-- ==== Sys2Proof/Decode.lean ====
section
/-!
DEFINITION. Sys2Proof/Decode.lean: from the 32 bits of an instruction word (R49) to an instruction, total, refusing by
name what is not one, and the encoder. A word is refused as the loader's checks 6 and 7 (R62) refuse it for what the
word alone shows: ILLOP for an opcode or a smithy selector that is unassigned, RSVFLD with the lowest offending bit
(R63) for a reserved bit or a field value the form's entry does not assign. Where two mnemonics share an opcode, the
bits of R55 select.
-/
namespace Sys2Proof

/-- Why a word is no instruction: ILLOP, or RSVFLD with BITPOS (R62, R63). -/
inductive DecErr where
  | illop
  | rsvfld (bitpos : Nat)
  deriving DecidableEq, Repr

/-- The integer type of a TY3 field (R171, R76). -/
def intTyOf (t : BitVec 3) : IntTy :=
  match t with
  | 0#3 => .i32
  | 1#3 => .n32
  | 2#3 => .i64
  | 3#3 => .n64
  | 4#3 => .i16
  | 5#3 => .n16
  | 6#3 => .i8
  | 7#3 => .n8

/-- The TY3 field of an integer type. -/
def intTyCode : IntTy → BitVec 3
  | .i32 => 0#3
  | .n32 => 1#3
  | .i64 => 2#3
  | .n64 => 3#3
  | .i16 => 4#3
  | .n16 => 5#3
  | .i8 => 6#3
  | .n8 => 7#3

/-- The type of a TY4 field (R76). -/
def tyOf (t : BitVec 4) : Ty :=
  match t with
  | 0#4 => .i32
  | 1#4 => .n32
  | 2#4 => .i64
  | 3#4 => .n64
  | 4#4 => .i16
  | 5#4 => .n16
  | 6#4 => .i8
  | 7#4 => .n8
  | 8#4 => .f32
  | 9#4 => .bf16
  | 10#4 => .e4m3
  | 11#4 => .e5m2
  | 12#4 => .i4x
  | 13#4 => .b4x
  | 14#4 => .be4m3
  | _ => .rsv

/-- The rounding mode of an RM field (R86). -/
def rmOf (v : BitVec 2) : Rm :=
  match v with
  | 0#2 => .rne
  | 1#2 => .rz
  | 2#2 => .rup
  | 3#2 => .sr

/-- The field value of `rmOf`. -/
def rmCode : Rm → BitVec 2
  | .rne => 0#2
  | .rz => 1#2
  | .rup => 2#2
  | .sr => 3#2

/-- The condition of a COND field (R172). -/
def cmpOf (v : BitVec 3) : Cmp :=
  match v with
  | 0#3 => .eq
  | 1#3 => .ne
  | 2#3 => .lt
  | 3#3 => .le
  | 4#3 => .gt
  | 5#3 => .ge
  | 6#3 => .un
  | 7#3 => .ord

/-- The field value of `cmpOf`. -/
def cmpCode : Cmp → BitVec 3
  | .eq => 0#3
  | .ne => 1#3
  | .lt => 2#3
  | .le => 3#3
  | .gt => 4#3
  | .ge => 5#3
  | .un => 6#3
  | .ord => 7#3

/-- The save mode of an SA or SB field. -/
def saveOf (v : BitVec 2) : Save :=
  match v with
  | 0#2 => .keep
  | 1#2 => .save
  | 2#2 => .recompute
  | 3#2 => .none

/-- The field value of `saveOf`. -/
def saveCode : Save → BitVec 2
  | .keep => 0#2
  | .save => 1#2
  | .recompute => 2#2
  | .none => 3#2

-- -- --

▶ To do
Only the lines from the one containing "0#2 => .keep" through the last line above belong in your answer. Retype them exactly.

▶ Task solution
  | 0#2 => .keep
  | 1#2 => .save
  | 2#2 => .recompute
  | 3#2 => .none

/-- The field value of `saveOf`. -/
def saveCode : Save → BitVec 2
  | .keep => 0#2
  | .save => 1#2
  | .recompute => 2#2
  | .none => 3#2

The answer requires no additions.